Input for this task:

============================================================

/-- A workgroup of dispatch `d` has ended. Hit shading leaves nothing but the dispatches that wait for it. -/
def State.wgEnded (s : State) (d : Nat) : State :=
  let s := s.updDisp d (fun x => { x with live := x.live - 1 })
  match s.sh.disps.get? d with
  | none => s
  | some x => match x.kind with
    | .hit ps => if x.live = 0 then ps.foldl State.dispCheck { s with sh := { s.sh with disps := s.sh.disps.del d } } else s
    | _ => s.dispCheck d

/-- A group leaves its slot. -/
def State.grpGone (s : State) (g : Nat) : State :=
  match s.sh.grps.get? g with
  | none => s
  | some x =>
    let s := { s with sh := { s.sh with grps := s.sh.grps.del g } }
    let s := s.updWg x.wg (fun w => { w with slots := w.slots.filter (· != g) })
    let s := match s.sh.wgs.get? x.wg with
      | none => s
      | some w =>
        if w.ended.length = w.groups ∧ w.slots.isEmpty then
          { s with sh := { s.sh with wgs := s.sh.wgs.del x.wg } }.wgEnded w.disp
        else s
    (s.sclSync (coreOf g)).haltSync

end Sys2Proof.Machine
end

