/-- Store the attachments of a tile: a tile whose signature matches is not written; new signatures always are (R385,
R386). The answer counts the skips; none after a fault. -/
def State.storeAtts (eng : Nat) (p : GPass) (t : GTile) : List Nat → State → Nat → State × Option Nat
  | [], s, k => (s, some k)
  | a :: r, s, k =>
    let st := p.store a
    if st = 1 then State.storeAtts eng p t r s k
    else
      let main := t.rows p a (st == 2)
      let all := main ++ if st = 3 then t.rows p a true else []
      let put (s : State) (k : Nat) (skip : Bool) (sig : Option Nat) : State × Option Nat :=
        match State.putRows p.ctx eng ((if skip then [] else all) ++ (match sig with
            | some v => [(p.sigVa a + 0x40 + 4 * t.idx, leBytes 4 v)]
            | none => [])) s with
        | (s, true) => State.storeAtts eng p t r s (if skip then k + 1 else k)
        | (s, false) => (s, none)
      if !bit p.flags 1 then put s k false none
      else
        let sig := crc32c (main.flatMap (·.2))
        match s.vread p.ctx eng (p.sigVa a + 0x40 + 4 * t.idx) 4 with
        | (s, none) => (s, none)
        | (s, some o) =>
          put s k (p.sigOk.contains a && !bit p.flags 2 && p.flushes == 0 && ofBytes o == sig) (some sig)

/-- The packets of a pass, from its RENDER_PASS_BEGIN to its RENDER_PASS_END, complete together (R369). -/
def State.passPkts (s : State) (p : GPass) : State :=
  match s.fe.strms.get? p.sid with
  | none => s
  | some st => (st.pkts.filter (fun k => k.st == 1 && 0x20 ≤ k.op && k.op < 0x30 && p.pid0 ≤ k.pid && k.pid ≤ p.pidEnd)).foldl (fun s k => s.donePkt p.sid k.pid) s

/-- The pass ends: signature headers, the status record, and its packets (R386, R387, R369). -/
def State.passEnd (s : State) (id : Nat) (p : GPass) : State :=
  let eng := (bitList p.clusters 48).headD 60
  let hdr := if bit p.flags 1 then (p.atts.filter (fun a => p.store a != 1)).map (fun a => (p.sigVa a, p.sigHeader a)) else []
  let (clk, s) := s.free 36
  let rec_ := leBytes 8 p.flushes ++ leBytes 8 p.high ++ leBytes 4 p.shaded ++ leBytes 4 p.skipped ++ leBytes 4 p.subtiles ++ leBytes 4 0 ++
    leBytes 8 clk ++ leBytes 8 s.now ++ leBytes 16 0
  match State.putRows p.ctx eng (hdr ++ if p.statusVa = 0 then [] else [(p.statusVa, rec_)]) s with
  | (s, false) => s
  | (s, true) => State.passPkts { s with gfx := { s.gfx with passes := s.gfx.passes.del id } } p

/-- A partial flush has written its last tile: the pool is emptied but for its header, and binning resumes (R380). -/
def State.flushEnd (s : State) (id : Nat) (p : GPass) : State :=
  let s := s.updPass id (fun p => { p with bins := [], lists := [], used := 0x10000, phase := 0 })
  (State.binGo id p.toBin s).drawNext id

/-- The tile has left its core; after the last one the phase ends. -/
def State.tileDone' (s : State) (id : Nat) (t : GTile) (skips : Nat) : State :=
  match s.gfx.passes.get? id with
  | none => s
  | some p =>
    let s := { s with sh := { s.sh with tileBytes := s.sh.tileBytes.erase (t.core, p.coreBytes) } }
    let p := { p with run := p.run.filter (fun x => x.idx != t.idx), skipped := p.skipped + skips,
                      marked := if p.phase = 2 then t.idx :: p.marked else p.marked }
    let s := s.updPass id (fun _ => p)
    if !p.run.isEmpty || !p.tiles.isEmpty then s
    else if p.phase = 2 then s.flushEnd id p else s.passEnd id p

============================================================

Exercise: Retype exactly the span of lines from the one with "let main := t.rows p a (st == 2)" through the one with "match State.putRows p.ctx eng ((if"; include both ends and omit the rest of the material.

Task output:
      let main := t.rows p a (st == 2)
      let all := main ++ if st = 3 then t.rows p a true else []
      let put (s : State) (k : Nat) (skip : Bool) (sig : Option Nat) : State × Option Nat :=
        match State.putRows p.ctx eng ((if skip then [] else all) ++ (match sig with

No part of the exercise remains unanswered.